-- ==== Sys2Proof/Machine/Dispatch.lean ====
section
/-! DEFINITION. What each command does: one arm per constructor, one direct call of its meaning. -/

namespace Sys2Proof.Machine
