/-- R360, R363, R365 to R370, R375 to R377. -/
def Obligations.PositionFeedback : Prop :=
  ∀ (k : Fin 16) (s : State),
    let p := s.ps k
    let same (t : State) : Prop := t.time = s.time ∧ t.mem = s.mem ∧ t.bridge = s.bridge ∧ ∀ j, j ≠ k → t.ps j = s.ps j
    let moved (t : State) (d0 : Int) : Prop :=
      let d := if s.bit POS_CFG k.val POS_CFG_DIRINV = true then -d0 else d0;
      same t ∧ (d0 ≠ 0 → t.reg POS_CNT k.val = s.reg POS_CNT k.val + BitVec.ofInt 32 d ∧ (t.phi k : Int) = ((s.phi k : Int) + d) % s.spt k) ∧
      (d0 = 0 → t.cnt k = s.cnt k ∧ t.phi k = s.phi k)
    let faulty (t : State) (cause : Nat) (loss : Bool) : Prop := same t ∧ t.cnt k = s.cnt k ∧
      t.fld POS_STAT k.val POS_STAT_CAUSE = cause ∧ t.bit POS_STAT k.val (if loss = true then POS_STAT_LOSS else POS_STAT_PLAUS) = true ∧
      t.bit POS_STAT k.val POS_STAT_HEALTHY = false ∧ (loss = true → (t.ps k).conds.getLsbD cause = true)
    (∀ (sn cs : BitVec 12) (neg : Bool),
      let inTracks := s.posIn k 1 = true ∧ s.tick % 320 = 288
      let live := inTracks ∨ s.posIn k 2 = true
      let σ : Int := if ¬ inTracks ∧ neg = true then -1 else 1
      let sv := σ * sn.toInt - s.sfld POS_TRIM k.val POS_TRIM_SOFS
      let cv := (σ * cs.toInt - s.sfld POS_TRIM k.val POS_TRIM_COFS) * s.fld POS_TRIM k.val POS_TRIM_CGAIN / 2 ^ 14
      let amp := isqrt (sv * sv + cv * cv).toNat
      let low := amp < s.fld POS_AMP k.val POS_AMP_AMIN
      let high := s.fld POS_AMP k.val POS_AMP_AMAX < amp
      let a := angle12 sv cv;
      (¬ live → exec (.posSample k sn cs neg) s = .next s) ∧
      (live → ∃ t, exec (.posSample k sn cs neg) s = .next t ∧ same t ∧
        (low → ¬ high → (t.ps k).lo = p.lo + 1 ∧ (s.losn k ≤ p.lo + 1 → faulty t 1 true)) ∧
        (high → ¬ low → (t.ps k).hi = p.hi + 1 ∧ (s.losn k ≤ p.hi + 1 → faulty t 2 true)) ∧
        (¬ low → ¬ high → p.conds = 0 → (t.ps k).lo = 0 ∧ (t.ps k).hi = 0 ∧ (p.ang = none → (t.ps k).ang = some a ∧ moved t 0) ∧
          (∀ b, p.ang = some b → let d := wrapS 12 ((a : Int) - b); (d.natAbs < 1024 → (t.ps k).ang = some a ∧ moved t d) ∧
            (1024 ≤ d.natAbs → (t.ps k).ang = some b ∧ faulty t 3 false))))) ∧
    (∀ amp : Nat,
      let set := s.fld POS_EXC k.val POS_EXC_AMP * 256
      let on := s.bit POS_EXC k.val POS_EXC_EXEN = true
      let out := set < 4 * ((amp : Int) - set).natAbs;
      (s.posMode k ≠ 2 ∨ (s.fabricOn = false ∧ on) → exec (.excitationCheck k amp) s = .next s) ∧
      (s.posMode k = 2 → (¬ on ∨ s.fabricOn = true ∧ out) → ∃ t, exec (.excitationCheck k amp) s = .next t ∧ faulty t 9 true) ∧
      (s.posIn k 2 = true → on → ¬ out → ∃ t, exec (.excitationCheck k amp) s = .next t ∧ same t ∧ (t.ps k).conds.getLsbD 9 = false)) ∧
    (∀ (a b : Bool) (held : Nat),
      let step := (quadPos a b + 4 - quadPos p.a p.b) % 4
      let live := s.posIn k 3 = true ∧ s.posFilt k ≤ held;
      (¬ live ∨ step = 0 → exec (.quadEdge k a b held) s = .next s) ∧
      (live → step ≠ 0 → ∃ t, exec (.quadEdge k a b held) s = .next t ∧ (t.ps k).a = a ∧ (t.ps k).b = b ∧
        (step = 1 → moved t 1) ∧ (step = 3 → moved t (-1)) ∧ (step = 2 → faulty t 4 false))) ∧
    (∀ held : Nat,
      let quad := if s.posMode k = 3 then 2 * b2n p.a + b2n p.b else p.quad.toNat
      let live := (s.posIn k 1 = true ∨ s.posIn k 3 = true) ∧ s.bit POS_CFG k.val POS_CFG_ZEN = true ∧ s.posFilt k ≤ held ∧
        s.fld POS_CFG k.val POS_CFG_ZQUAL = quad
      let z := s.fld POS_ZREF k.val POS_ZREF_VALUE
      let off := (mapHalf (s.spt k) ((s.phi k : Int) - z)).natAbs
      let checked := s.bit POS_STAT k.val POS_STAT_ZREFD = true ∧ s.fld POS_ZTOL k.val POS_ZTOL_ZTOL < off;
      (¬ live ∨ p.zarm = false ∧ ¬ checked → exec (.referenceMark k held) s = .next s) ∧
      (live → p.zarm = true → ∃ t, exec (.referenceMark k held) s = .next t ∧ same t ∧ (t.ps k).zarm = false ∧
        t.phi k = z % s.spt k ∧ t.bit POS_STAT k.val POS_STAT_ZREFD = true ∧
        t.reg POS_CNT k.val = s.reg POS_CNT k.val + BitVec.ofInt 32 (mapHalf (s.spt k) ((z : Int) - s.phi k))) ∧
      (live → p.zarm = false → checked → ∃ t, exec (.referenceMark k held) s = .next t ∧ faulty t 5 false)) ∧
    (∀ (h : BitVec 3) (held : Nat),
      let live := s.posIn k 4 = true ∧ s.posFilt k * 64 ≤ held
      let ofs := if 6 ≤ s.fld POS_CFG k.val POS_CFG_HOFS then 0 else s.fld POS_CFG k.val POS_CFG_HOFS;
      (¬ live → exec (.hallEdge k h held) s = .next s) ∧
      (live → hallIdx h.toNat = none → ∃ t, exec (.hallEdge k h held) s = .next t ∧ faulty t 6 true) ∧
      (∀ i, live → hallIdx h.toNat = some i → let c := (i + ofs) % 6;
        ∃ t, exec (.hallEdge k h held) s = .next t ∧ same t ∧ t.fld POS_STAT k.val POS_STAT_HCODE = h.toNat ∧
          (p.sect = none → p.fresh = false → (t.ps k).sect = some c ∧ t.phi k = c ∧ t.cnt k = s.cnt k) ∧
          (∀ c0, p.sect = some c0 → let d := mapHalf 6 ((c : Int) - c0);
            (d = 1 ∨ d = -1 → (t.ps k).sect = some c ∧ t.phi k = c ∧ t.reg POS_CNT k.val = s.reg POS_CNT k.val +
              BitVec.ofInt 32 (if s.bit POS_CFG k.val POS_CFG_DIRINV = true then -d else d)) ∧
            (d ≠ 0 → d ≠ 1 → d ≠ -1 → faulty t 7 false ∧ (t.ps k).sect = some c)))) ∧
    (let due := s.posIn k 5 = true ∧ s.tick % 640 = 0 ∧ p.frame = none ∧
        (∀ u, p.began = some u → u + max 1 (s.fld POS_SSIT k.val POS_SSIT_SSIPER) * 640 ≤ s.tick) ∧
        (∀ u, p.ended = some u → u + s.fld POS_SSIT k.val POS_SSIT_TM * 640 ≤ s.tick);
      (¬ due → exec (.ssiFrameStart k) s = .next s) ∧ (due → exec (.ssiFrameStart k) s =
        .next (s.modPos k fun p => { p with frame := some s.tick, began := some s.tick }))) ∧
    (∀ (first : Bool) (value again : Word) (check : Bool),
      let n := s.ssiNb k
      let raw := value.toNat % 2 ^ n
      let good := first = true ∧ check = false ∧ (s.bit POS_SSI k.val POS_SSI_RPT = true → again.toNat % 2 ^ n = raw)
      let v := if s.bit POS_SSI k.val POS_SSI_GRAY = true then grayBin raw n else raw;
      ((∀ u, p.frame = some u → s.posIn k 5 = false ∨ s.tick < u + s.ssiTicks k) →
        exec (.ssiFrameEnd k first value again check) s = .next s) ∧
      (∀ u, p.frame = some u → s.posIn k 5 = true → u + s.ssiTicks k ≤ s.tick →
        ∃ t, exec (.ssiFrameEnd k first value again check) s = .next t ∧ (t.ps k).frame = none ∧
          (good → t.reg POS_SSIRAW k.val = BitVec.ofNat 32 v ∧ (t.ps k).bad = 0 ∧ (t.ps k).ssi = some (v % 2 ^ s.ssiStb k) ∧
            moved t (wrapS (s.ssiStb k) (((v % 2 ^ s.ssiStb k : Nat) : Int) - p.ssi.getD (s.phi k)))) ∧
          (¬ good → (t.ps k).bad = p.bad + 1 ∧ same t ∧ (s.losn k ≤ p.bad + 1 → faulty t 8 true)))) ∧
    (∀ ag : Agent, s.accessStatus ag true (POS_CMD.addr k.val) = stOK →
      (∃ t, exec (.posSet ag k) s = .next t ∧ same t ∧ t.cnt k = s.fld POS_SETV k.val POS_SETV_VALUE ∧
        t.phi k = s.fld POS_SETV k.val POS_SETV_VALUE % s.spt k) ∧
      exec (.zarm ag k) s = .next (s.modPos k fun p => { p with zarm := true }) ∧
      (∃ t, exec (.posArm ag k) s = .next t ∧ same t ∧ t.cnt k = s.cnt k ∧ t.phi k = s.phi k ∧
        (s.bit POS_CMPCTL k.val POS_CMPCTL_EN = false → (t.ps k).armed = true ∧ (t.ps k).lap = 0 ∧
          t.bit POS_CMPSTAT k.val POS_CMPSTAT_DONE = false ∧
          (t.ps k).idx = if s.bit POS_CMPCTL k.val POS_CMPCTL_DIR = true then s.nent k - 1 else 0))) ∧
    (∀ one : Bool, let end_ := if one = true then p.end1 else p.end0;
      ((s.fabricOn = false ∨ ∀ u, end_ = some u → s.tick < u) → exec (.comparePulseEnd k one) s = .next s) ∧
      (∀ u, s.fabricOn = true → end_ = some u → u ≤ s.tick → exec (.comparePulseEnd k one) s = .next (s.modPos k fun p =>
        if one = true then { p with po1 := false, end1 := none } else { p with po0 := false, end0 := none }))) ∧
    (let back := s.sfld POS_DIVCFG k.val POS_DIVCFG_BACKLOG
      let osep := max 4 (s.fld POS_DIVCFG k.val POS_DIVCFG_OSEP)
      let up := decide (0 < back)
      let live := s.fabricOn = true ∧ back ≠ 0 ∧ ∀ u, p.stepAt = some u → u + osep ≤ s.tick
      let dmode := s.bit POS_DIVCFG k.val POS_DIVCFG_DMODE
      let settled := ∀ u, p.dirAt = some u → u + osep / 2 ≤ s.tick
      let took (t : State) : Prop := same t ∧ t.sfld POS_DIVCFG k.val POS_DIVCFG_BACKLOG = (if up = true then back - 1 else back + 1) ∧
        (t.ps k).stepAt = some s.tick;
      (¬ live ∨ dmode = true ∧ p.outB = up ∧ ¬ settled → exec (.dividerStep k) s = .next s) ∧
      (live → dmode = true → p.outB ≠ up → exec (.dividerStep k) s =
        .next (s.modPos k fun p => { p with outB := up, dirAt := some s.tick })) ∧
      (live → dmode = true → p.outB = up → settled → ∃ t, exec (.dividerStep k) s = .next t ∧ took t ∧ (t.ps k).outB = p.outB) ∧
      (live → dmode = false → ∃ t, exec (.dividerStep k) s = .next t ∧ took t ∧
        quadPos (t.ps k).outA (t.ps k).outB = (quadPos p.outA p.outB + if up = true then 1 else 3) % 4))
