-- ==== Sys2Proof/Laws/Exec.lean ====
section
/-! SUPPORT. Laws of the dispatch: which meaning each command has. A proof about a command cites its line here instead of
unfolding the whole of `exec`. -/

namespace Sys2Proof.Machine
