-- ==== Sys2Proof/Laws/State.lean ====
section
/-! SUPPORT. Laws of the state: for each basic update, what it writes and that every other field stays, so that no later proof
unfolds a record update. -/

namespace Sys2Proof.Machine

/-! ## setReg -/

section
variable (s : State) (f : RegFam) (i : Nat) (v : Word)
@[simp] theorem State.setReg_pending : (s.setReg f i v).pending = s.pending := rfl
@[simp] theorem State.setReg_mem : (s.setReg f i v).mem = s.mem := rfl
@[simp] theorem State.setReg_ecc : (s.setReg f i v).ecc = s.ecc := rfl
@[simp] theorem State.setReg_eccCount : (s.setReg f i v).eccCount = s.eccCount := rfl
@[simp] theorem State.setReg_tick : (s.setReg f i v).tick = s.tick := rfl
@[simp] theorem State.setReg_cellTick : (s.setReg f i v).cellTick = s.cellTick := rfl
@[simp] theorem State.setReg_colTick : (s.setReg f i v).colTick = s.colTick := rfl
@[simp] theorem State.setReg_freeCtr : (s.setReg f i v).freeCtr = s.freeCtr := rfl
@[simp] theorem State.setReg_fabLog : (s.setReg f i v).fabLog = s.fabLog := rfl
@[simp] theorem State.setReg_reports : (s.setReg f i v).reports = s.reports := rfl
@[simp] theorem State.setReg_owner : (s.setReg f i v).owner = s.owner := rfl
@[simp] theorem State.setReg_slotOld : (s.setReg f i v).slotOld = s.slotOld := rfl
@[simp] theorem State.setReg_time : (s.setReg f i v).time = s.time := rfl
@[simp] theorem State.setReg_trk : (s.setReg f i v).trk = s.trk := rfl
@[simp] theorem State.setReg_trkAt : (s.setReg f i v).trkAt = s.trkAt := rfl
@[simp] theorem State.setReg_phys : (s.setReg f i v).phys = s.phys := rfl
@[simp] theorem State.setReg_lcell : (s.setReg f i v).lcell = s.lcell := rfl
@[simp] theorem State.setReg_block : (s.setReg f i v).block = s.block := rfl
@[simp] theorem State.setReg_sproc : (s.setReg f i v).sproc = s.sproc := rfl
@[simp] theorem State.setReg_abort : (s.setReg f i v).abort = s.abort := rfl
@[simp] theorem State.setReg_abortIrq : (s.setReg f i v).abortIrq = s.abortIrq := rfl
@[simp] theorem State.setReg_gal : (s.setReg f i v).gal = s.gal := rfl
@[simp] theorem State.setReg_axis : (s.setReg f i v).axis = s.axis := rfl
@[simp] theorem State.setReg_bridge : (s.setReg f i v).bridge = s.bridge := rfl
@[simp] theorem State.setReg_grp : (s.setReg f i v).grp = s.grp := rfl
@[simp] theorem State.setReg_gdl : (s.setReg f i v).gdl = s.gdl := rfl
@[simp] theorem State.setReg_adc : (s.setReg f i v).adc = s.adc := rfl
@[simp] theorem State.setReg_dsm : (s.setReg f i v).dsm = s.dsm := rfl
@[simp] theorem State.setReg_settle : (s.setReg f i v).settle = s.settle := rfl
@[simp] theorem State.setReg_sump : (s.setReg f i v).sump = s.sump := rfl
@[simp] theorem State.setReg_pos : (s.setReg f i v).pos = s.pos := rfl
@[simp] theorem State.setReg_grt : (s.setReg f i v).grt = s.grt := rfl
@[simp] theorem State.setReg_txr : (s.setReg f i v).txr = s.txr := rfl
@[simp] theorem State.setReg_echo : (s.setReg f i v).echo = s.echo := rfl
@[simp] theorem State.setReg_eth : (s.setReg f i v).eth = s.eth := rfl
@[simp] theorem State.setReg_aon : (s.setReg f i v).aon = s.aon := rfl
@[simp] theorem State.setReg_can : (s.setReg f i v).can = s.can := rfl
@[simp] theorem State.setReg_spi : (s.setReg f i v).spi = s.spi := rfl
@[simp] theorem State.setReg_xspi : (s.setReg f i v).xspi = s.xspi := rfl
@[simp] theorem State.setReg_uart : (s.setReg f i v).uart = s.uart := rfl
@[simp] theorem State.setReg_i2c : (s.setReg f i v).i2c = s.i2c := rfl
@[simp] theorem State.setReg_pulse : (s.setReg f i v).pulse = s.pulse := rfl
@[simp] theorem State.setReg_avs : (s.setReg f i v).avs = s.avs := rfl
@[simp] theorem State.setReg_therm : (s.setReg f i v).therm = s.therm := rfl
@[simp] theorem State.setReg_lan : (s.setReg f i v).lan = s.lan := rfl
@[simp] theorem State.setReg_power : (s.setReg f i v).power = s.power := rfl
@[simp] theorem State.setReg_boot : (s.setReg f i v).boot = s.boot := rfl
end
^^^^^^^^^^^^^^^^
The response should be the listing above, limited to the lines between the one holding "(high → ¬ low" and the one holding "(∀ b, p.ang", inclusive, reproduced exactly.

        (high → ¬ low → (t.ps k).hi = p.hi + 1 ∧ (s.losn k ≤ p.hi + 1 → faulty t 2 true)) ∧
        (¬ low → ¬ high → p.conds = 0 → (t.ps k).lo = 0 ∧ (t.ps k).hi = 0 ∧ (p.ang = none → (t.ps k).ang = some a ∧ moved t 0) ∧
          (∀ b, p.ang = some b → let d := wrapS 12 ((a : Int) - b); (d.natAbs < 1024 → (t.ps k).ang = some a ∧ moved t d) ∧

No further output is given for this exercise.